YOUR ASSIGNMENT
Pull every line containing "hbefore" from the listing below.

---------------

-- ==== Sys2Proof/Machine/State.lean ====
section
/-! DEFINITION. The state of the machine (10_state R20), the ways a step can stop (60_exceptions R222)
and the state after reset (10_state R39). -/

namespace Sys2Proof.Machine

/-- The model faults (60_exceptions R222): each says "the documentation does not tell what the hardware
does here" and leaves every register, flag, memory cell and `pc` as they were (R221). SAFE: hardware may
go on, and no claim of a next state is then provable. -/
inductive Fault where
  /-- Raised by the fetch of any step whose `pc` is odd (20_memory R55, 60_exceptions R224). SAFE
  (log 10). -/
  | misalignedFetch (pc : Word)
  /-- Raised by the decoding of any step that fetches a reserved word (30_encoding R97, 60_exceptions
  R223). SAFE (log 17). -/
  | illegalInstruction (pc word : Word)
  /-- Raised by LW and SW whose effective address is odd (20_memory R58, 60_exceptions R225). SAFE
  (log 9). -/
  | misalignedAccess (pc ea : Word)
  /-- Raised by the shifts and rotates whose amount exceeds 15, only under `SHIFT_AMOUNT = refuse`
  (93_implementation_defined part 2); never at the spec's defaults. SAFE (log 15). -/
  | shiftAmountRange (pc amount : Word)
  deriving DecidableEq, Repr

/-- Refusals. No meaning of this model refuses. -/
inductive Refusal where
  /-- Raised by an arm of `exec` whose instruction has no meaning yet; no arm is left so. SAFE. -/
  | notModelled (mnemonic : String)
  deriving DecidableEq, Repr

/-- The machine status beside the architectural state (10_state R38). -/
inductive Status where
  /-- the machine executes -/
  | run
  /-- a step has raised the fault; there is no further step (60_exceptions R221) -/
  | fault (f : Fault)
  deriving DecidableEq, Repr

/-- The stored general registers, numbers 1 to 13 (10_state R21, R23). Register 0 is the constant 0
(R22): it has no cell, and `State.reg` and `State.setReg` give it its behaviour (log 31). -/
structure Regs where
  /-- register 1, `at` -/
  at_ : Word
  /-- register 2 -/
  sp : Word
  /-- register 3 -/
  fp : Word
  /-- register 4 -/
  ra : Word
  /-- register 5 -/
  rb : Word
  /-- register 6 -/
  rc : Word
  /-- register 7, `rd` -/
  rd_ : Word
  /-- register 8 -/
  s0 : Word
  /-- register 9 -/
  s1 : Word
  /-- register 10 -/
  t0 : Word
  /-- register 11 -/
  t1 : Word
  /-- register 12 -/
  hi : Word
  /-- register 13 -/
  lo : Word
  deriving DecidableEq, Repr

/-- The canonical form of a memory: addresses strictly rising and inside the 2^16 cells of 20_memory
R50. A listed cell has been written; an unlisted one holds no value of its own (log 4), so no entry
can equal what an unlisted address holds and equal memories are equal lists. -/
abbrev Memory.wf (m : Memory) : Prop :=
  m.Pairwise (fun c d => c.1 < d.1) ∧ ∀ c ∈ m, c.1 < 2 ^ Config.spec.addrBits

/-- The whole state (10_state R20), and the model's own counter of free flag values. -/
structure State where
  /-- general registers 1 to 13 (R21 to R23, R35) -/
  regs : Regs
  /-- the program counter, register number 14 (R27) -/
  pc : Word
  /-- the status flag register, register number 15 (R31) -/
  fl : Word
  /-- the memory `M` (R37) -/
  mem : Memory
  /-- the machine status (R38) -/
  status : Status
  /-- the MODEL's own: how many free values `fl` has been given (log 3) -/
  draws : Nat
  deriving DecidableEq, Repr

/-- Every stored register at the value the model names for reset: zero. DESIGN CHOICE, UNSAFE: the spec
leaves registers 1 to 13 unspecified (R39; log 1). -/
def Regs.reset : Regs :=
  { at_ := 0, sp := 0, fp := 0, ra := 0, rb := 0, rc := 0, rd_ := 0, s0 := 0, s1 := 0, t0 := 0
    t1 := 0, hi := 0, lo := 0 }

/-- The machine right after reset under given parameters (10_state R39, 70_reset_and_hazards R250): `pc`
at `RESET_PC`, status `run`, no byte of memory written. The registers, `fl` (log 2) and `draws` hold named
values. -/
def State.resetWith (cfg : Config) : State :=
  { regs := Regs.reset, pc := cfg.resetPc, fl := 0, mem := [], status := .run, draws := 0 }

/-- The machine right after reset, at the spec's default parameters (R8, R39). -/
def State.reset : State := State.resetWith Config.spec

end Sys2Proof.Machine
end

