/-! ## The I-type words: the immediate forms of the sixteen ALU operations -/

/-- The I-type instruction of an ALU operation (R99). -/
def immediateForm : Machine.AluFn → Reg → BitVec 6 → Instr
  | .add => .addi
  | .sub => .subi
  | .mul => .muli
  | .slt => .slti
  | .addu => .addiu
  | .subu => .subiu
  | .mulu => .muliu
  | .sltu => .sltiu
  | .and => .andi
  | .or => .ori
  | .xor => .xori
  | .nor => .nori
  | .sll => .slli
  | .srl => .srli
  | .sra => .srai
  | .rotl => .rotli

theorem destination_immediateForm (f : Machine.AluFn) (rd : Reg) (imm : BitVec 6) :
    Machine.destination (immediateForm f rd imm) = some rd := by
  cases f <;> rfl

theorem immediateOf_immediateForm (f : Machine.AluFn) (rd : Reg) (imm : BitVec 6) :
    Machine.immediateOf (immediateForm f rd imm) = some imm := by
  cases f <;> rfl

/-- Every value of bits 13:10 is the function code of an operation (R99). -/
theorem exists_aluFn_code (c : BitVec 4) : ∃ f : Machine.AluFn, c = f.code := by
  have among : ∀ c : BitVec 4, ∃ f ∈ [Machine.AluFn.add, .sub, .mul, .slt, .addu, .subu, .mulu, .sltu,
      .and, .or, .xor, .nor, .sll, .srl, .sra, .rotl], c = f.code := by decide
  obtain ⟨f, -, hf⟩ := among c
  exact ⟨f, hf⟩

/-- A word of group 0b01 is decoded as the immediate form of the operation its function code names. -/
theorem decode_of_group_one {w : Word} {f : Machine.AluFn} (hg : groupField w = 0b01)
    (hf : aluField w = f.code) : decode w = decodeImm (immediateForm f) w := by
  have hop : opField w = (0b01 : BitVec 2) ++ f.code.extractLsb' 2 2 := by rw [opField_eq, hg, hf]
  have hfunc : funcField w = f.code.extractLsb' 0 2 := by rw [funcField_eq, hf]
  unfold decode decodeWith
  rw [hop, hfunc]
  cases f <;> rfl

@[simp] theorem decodeImm_encodeImm (mk : Reg → BitVec 6 → Instr) (op : BitVec 4) (func : BitVec 2)
    (rd : Reg) (imm : BitVec 6) : decodeImm mk (encodeImm op func rd imm) = .ok (mk rd imm) := by
  simp [decodeImm, Except.map]

/-- An I-type word of group 0b01 decodes to the immediate form of some ALU operation, with the word's own
register and immediate. -/
theorem decode_encodeImm {op : BitVec 4} (hop : op.toNat / 4 = 1) (func : BitVec 2) (rd : Reg)
    (imm : BitVec 6) : ∃ f, decode (encodeImm op func rd imm) = .ok (immediateForm f rd imm) := by
  have hg : groupField (encodeImm op func rd imm) = 0b01 :=
    (groupField_eq_one_iff _).mpr (by rwa [opField_encodeImm])
  obtain ⟨f, hf⟩ := exists_aluFn_code (aluField (encodeImm op func rd imm))
  exact ⟨f, by rw [decode_of_group_one hg hf, decodeImm_encodeImm]⟩

/-! ## The J-type words (R85) -/

theorem formatOf_encodeTarget_j (target : BitVec 10) : formatOf (encodeTarget 0xA 0 target) = some .j := by
  simp [formatOf]

theorem formatOf_encodeTarget_jal (target : BitVec 10) :
    formatOf (encodeTarget 0xA 1 target) = some .j := by
  simp [formatOf]

theorem decode_encodeTarget_j (target : BitVec 10) : decode (encodeTarget 0xA 0 target) = .ok (.j target) := by
  simp [decode, decodeWith]

theorem decode_encodeTarget_jal (target : BitVec 10) :
    decode (encodeTarget 0xA 1 target) = .ok (.jal target) := by
  simp [decode, decodeWith]
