-- ==== Sys2Proof/Machine/Records.lean ====
section
/-! DEFINITION. Records.lean: the write-record rows (30_encoding.md R87; 41_register_bus.md R190 to
R199): the bus master writes the record's three bytes, and the router runs inside the stimulus of the
third (entry 13). The six REC_ rows are the records by what the router does with them, the eleven
KEY_CMD_ rows the key records (30_encoding.md R93), whose payload byte is the configuration's. -/

namespace Sys2Proof.Machine

/-- The record of a key: index REG_KEY_CMD, the key's payload in the high data byte (R88, R93). -/
def keyRecord (k : Key) (lo : Byte) (s : State) : State :=
  busRecord (regByte regKeyCmd) lo (s.cfg.keyCode k).payload s

/-- The meaning of WRITE_RECORD. -/
def execWriteRecord (i lo hi : Byte) (s : State) : Result := .next (busRecord i lo hi s)

/-- The meaning of REC_REJECT (R191): a record with an index above 15. -/
def execRecReject (i lo hi : Byte) (s : State) : Result := .next (busRecord i lo hi s)

/-- The meaning of REC_RAW_STORE (R192): a record with an index that holds storage. -/
def execRecRawStore (i lo hi : Byte) (s : State) : Result := .next (busRecord i lo hi s)

/-- The meaning of REC_OOB (R193): a record with an index 12 to 15. -/
def execRecOob (i lo hi : Byte) (s : State) : Result := .next (busRecord i lo hi s)

/-- The meaning of REC_KEY_CMD (R195): a record to the key-command register. -/
def execRecKeyCmd (lo hi : Byte) (s : State) : Result := .next (busRecord (regByte regKeyCmd) lo hi s)

/-- The meaning of REC_AUX_CTRL (R198): a record to the auxiliary register. -/
def execRecAuxCtrl (lo hi : Byte) (s : State) : Result :=
  .next (busRecord (regByte s.cfg.regAuxCtrl) lo hi s)

/-- The meaning of REC_VOLUME_SET (R197): a record to the volume-set register. -/
def execRecVolumeSet (lo hi : Byte) (s : State) : Result :=
  .next (busRecord (regByte s.cfg.regVolumeSet) lo hi s)

/-- The meaning of KEY_CMD_MUTE (R195). -/
def execKeyMute (lo : Byte) (s : State) : Result := .next (keyRecord .mute lo s)

/-- The meaning of KEY_CMD_UNMUTE. -/
def execKeyUnmute (lo : Byte) (s : State) : Result := .next (keyRecord .unmute lo s)

/-- The meaning of KEY_CMD_SPOTIFY_MODE. -/
def execKeySpotifyMode (lo : Byte) (s : State) : Result := .next (keyRecord .spotifyMode lo s)

/-- The meaning of KEY_CMD_BT_MODE. -/
def execKeyBtMode (lo : Byte) (s : State) : Result := .next (keyRecord .btMode lo s)

/-- The meaning of KEY_CMD_VOL_UP. -/
def execKeyVolUp (lo : Byte) (s : State) : Result := .next (keyRecord .volUp lo s)

/-- The meaning of KEY_CMD_VOL_DOWN. -/
def execKeyVolDown (lo : Byte) (s : State) : Result := .next (keyRecord .volDown lo s)

/-- The meaning of KEY_CMD_PLAY_PAUSE. -/
def execKeyPlayPause (lo : Byte) (s : State) : Result := .next (keyRecord .playPause lo s)

/-- The meaning of KEY_CMD_NEXT. -/
def execKeyNext (lo : Byte) (s : State) : Result := .next (keyRecord .next lo s)

/-- The meaning of KEY_CMD_PREV. -/
def execKeyPrev (lo : Byte) (s : State) : Result := .next (keyRecord .prev lo s)

/-- The meaning of KEY_CMD_RESET_NETWORK. -/
def execKeyResetNetwork (lo : Byte) (s : State) : Result := .next (keyRecord .resetNetwork lo s)

/-- The meaning of KEY_CMD_FACTORY_RESET. -/
def execKeyFactoryReset (lo : Byte) (s : State) : Result := .next (keyRecord .factoryReset lo s)

end Sys2Proof.Machine
end

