-- ==== Sys2Proof/Tests/Slice0.lean ====
section
/-! SUPPORT. Tests/Slice0.lean: the ill-formed terms each check of `Instr.wf` refuses; every row's words,
written out from the encoding tables, and what they decode to; single steps on the vectors of
95_test_vectors.md (their identifiers in the comments); and, for every obligation with hypotheses, a state
and operands that meet them. -/

namespace Sys2Proof.Tests

open Sys2Proof.Machine

/-! ### Well-formedness -/

theorem test_wf_refuses_assigned_illegal : (Instr.illegal 0x3000).wf = false := by decide
theorem test_wf_admits_unassigned_illegal : (Instr.illegal 0x3001).wf = true := by decide
theorem test_wf_refuses_named_event_as_other : (Instr.postOther 0x07).wf = false := by decide
theorem test_wf_refuses_five_payload_bytes : (Instr.statusFrame [1, 2, 3, 4, 5]).wf = false := by decide
theorem test_wf_admits_four_payload_bytes : (Instr.statusFrame [1, 2, 3, 4]).wf = true := by decide
theorem test_wf_refuses_reject_at_fifteen : (Instr.recReject 15 0 0).wf = false := by decide
theorem test_wf_refuses_raw_store_at_twelve : (Instr.recRawStore 12 0 0).wf = false := by decide
theorem test_wf_refuses_oob_at_eleven : (Instr.recOob 11 0 0).wf = false := by decide
theorem test_wf_refuses_oob_at_sixteen : (Instr.recOob 16 0 0).wf = false := by decide
theorem test_wf_refuses_volume_33 : (Instr.mcSetVolume 33).wf = false := by decide

/-! ### Decoding: the words of 30_encoding.md R90, bits 15:8 the KIND, 7:0 the OPERAND -/

theorem test_decode_tick : decode cfg0 (.stim 0b0000000100010010) = .ok (.tick 0x12) := by decide
theorem test_decode_tick100 : decode cfg0 (.stim 0b0000001000011110) = .ok (.tick100 30) := by decide
theorem test_decode_rxb : decode cfg0 (.stim 0b0001000001000110) = .ok (.rxb 0x46) := by decide
theorem test_decode_post : decodeStim 0b0001000101000010 = .post 0x42 := by decide
theorem test_decode_scan : decode cfg0 (.stim 0b0001001000000001) = .ok (.scan true) := by decide
theorem test_decode_txdrop : decode cfg0 (.stim 0b0001001100001000) = .ok (.txdrop 8) := by decide
theorem test_decode_baddrw : decode cfg0 (.stim 0b0010000000000000) = .ok .baddrw := by decide
theorem test_decode_baddrr : decode cfg0 (.stim 0b0010000100000000) = .ok .baddrr := by decide
theorem test_decode_bwr : decode cfg0 (.stim 0b0010001010000000) = .ok (.bwr 0x80) := by decide
theorem test_decode_brd : decode cfg0 (.stim 0b0010001100000000) = .ok .brd := by decide
theorem test_decode_bstop : decode cfg0 (.stim 0b0010010000000001) = .ok (.bstop true) := by decide
theorem test_decode_baf : decode cfg0 (.stim 0b0010010100000000) = .ok .baf := by decide
theorem test_decode_berr : decode cfg0 (.stim 0b0010011000000000) = .ok .berr := by decide
theorem test_decode_poll : decode cfg0 (.stim 0b0011000000000000) = .ok .poll := by decide
theorem test_decode_reset : decode cfg0 (.stim 0b0011111100000000) = .ok .reset := by decide
/-- X3, X4, X5, X6, X8. -/
theorem test_decode_illegal : decode cfg0 (.stim 0x3001) = .ok (.illegal 0x3001) ∧
    decode cfg0 (.stim 0x1202) = .ok (.illegal 0x1202) ∧
    decode cfg0 (.stim 0x2402) = .ok (.illegal 0x2402) ∧
    decode cfg0 (.stim 0x4000) = .ok (.illegal 0x4000) ∧
    decode cfg0 (.stim 0x0000) = .ok (.illegal 0x0000) := by decide
theorem test_decode_post_none : decode cfg0 (.stim 0x1100) = .ok .postNone := by decide
theorem test_decode_post_vol_up : decode cfg0 (.stim 0x1101) = .ok .postVolUp := by decide
theorem test_decode_post_vol_down : decode cfg0 (.stim 0x1102) = .ok .postVolDown := by decide
theorem test_decode_post_mode_toggle : decode cfg0 (.stim 0x1103) = .ok .postModeToggle := by decide
theorem test_decode_post_set_mode : decode cfg0 (.stim 0x1104) = .ok .postSetModeFromModule := by decide
theorem test_decode_post_power : decode cfg0 (.stim 0x1105) = .ok .postPower := by decide
theorem test_decode_post_factory_reset : decode cfg0 (.stim 0x1106) = .ok .postFactoryReset := by decide
theorem test_decode_post_volume_set : decode cfg0 (.stim 0x1107) = .ok .postModuleVolumeSet := by decide
theorem test_decode_post_other : decode cfg0 (.stim 0x1108) = .ok (.postOther 0x08) := by decide
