-- ==== Sys2Proof/Laws/Codec.lean ====
section
/-! SUPPORT. The codec: all that decoding a row, a chunk and a glyph can do. -/

namespace Sys2Proof.Machine

/-- All that `decode_row` can do (rule R85). -/
theorem decodeRow_cases (len : BitVec 8) (c0 c1 : CharCode) :
    (len ≠ rowHexLen ∧ decodeRow len c0 c1 = .error (errFormatLen rowHexLen len)) ∨
    (len = rowHexLen ∧ hexval c0 = none ∧ decodeRow len c0 c1 = .error (errFormatDigit rowHexLen 0)) ∨
    (∃ h, len = rowHexLen ∧ hexval c0 = some h ∧ hexval c1 = none ∧
      decodeRow len c0 c1 = .error (errFormatDigit rowHexLen 1)) ∨
    (∃ h l, len = rowHexLen ∧ hexval c0 = some h ∧ hexval c1 = some l ∧
      decodeRow len c0 c1 = .ok (rowOfByte (BitVec.ofNat 8 (16 * h + l)))) := by
  by_cases hl : len = rowHexLen
  · cases h0 : hexval c0 <;> cases h1 : hexval c1 <;> simp [decodeRow, hl, h0, h1]
  · exact .inl ⟨hl, if_pos hl⟩

/-- All that decoding a chunk can do: the row, or the first bad character of the two at its index in the
whole string (rule R102). -/
theorem decodeChunk_cases (s : WireString) (k : Fin 8) :
    (hexval s[2 * k.val] = none ∧
      decodeChunk s k = .error (errFormatDigit glyphHexLen (BitVec.ofNat 8 (2 * k.val)))) ∨
    (∃ h, hexval s[2 * k.val] = some h ∧ hexval s[2 * k.val + 1] = none ∧
      decodeChunk s k = .error (errFormatDigit glyphHexLen (BitVec.ofNat 8 (2 * k.val + 1)))) ∨
    (∃ h l, hexval s[2 * k.val] = some h ∧ hexval s[2 * k.val + 1] = some l ∧
      decodeChunk s k = .ok (rowOfByte (BitVec.ofNat 8 (16 * h + l)))) := by
  rcases decodeRow_cases rowHexLen s[2 * k.val] s[2 * k.val + 1] with
    ⟨hl, _⟩ | ⟨_, h0, hd⟩ | ⟨h, _, h0, h1, hd⟩ | ⟨h, l, _, h0, h1, hd⟩
  · exact absurd rfl hl
  · exact .inl ⟨h0, by simp [decodeChunk, hd, errFormatDigit]⟩
  · exact .inr (.inl ⟨h, h0, h1, by simp [decodeChunk, hd, errFormatDigit, BitVec.ofNat_add]⟩)
  · exact .inr (.inr ⟨h, l, h0, h1, by simp only [decodeChunk, hd]⟩)

/-- `decode_glyph` on the right length is its eight chunks in order. -/
theorem decodeGlyph_chunks (s : WireString) :
    decodeGlyph glyphHexLen s =
      (decodeChunk s 0).bind fun w0 => (decodeChunk s 1).bind fun w1 => (decodeChunk s 2).bind fun w2 =>
      (decodeChunk s 3).bind fun w3 => (decodeChunk s 4).bind fun w4 => (decodeChunk s 5).bind fun w5 =>
      (decodeChunk s 6).bind fun w6 => (decodeChunk s 7).bind fun w7 =>
        .ok #v[w7, w6, w5, w4, w3, w2, w1, w0] := rfl

/-- All that `decode_glyph` can do (rule R102): the length error, the error of the first bad chunk, or the
glyph with chunk `k` as row `7-k`. -/
theorem decodeGlyph_cases (len : BitVec 8) (s : WireString) :
    (len ≠ glyphHexLen ∧ decodeGlyph len s = .error (errFormatLen glyphHexLen len)) ∨
    (∃ (k : Fin 8) (e : ErrRecord), len = glyphHexLen ∧ (∀ j < k, ∃ w, decodeChunk s j = .ok w) ∧
      decodeChunk s k = .error e ∧ decodeGlyph len s = .error e) ∨
    (∃ g : Glyph, len = glyphHexLen ∧ (∀ k : Fin 8, decodeChunk s k = .ok g[7 - k.val]) ∧
      decodeGlyph len s = .ok g) := by
  by_cases hl : len = glyphHexLen
  · subst hl
    refine .inr ?_
    rw [decodeGlyph_chunks]
    by_cases hall : ∀ k, ∃ w, decodeChunk s k = .ok w
    · choose w hw using hall
      refine .inr ⟨#v[w 7, w 6, w 5, w 4, w 3, w 2, w 1, w 0], rfl, ?_, by simp only [hw, Except.bind]⟩
      intro k
      fin_cases k <;> exact hw _
    · rw [not_forall] at hall
      obtain ⟨k, hk, hmin⟩ := (wellFounded_lt (α := Fin 8)).has_min (fun k => ¬∃ w, decodeChunk s k = .ok w) hall
      have hbefore : ∀ j < k, ∃ w, decodeChunk s j = .ok w := fun j hj => by
        by_contra h
        exact hmin j h hj
      cases he : decodeChunk s k with
      | ok w => exact absurd ⟨w, he⟩ hk
      | error e =>
        refine .inl ⟨k, e, rfl, hbefore, he, ?_⟩
        choose w hw using hbefore
        obtain rfl | rfl | rfl | rfl | rfl | rfl | rfl | rfl :
            k = 0 ∨ k = 1 ∨ k = 2 ∨ k = 3 ∨ k = 4 ∨ k = 5 ∨ k = 6 ∨ k = 7 := by omega
        all_goals simp (disch := decide) only [hw, he, Except.bind]
  · exact .inl ⟨hl, if_pos hl⟩

end Sys2Proof.Machine
end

---------------

RESULT FOR THIS EXERCISE
      have hbefore : ∀ j < k, ∃ w, decodeChunk s j = .ok w := fun j hj => by
        refine .inl ⟨k, e, rfl, hbefore, he, ?_⟩
        choose w hw using hbefore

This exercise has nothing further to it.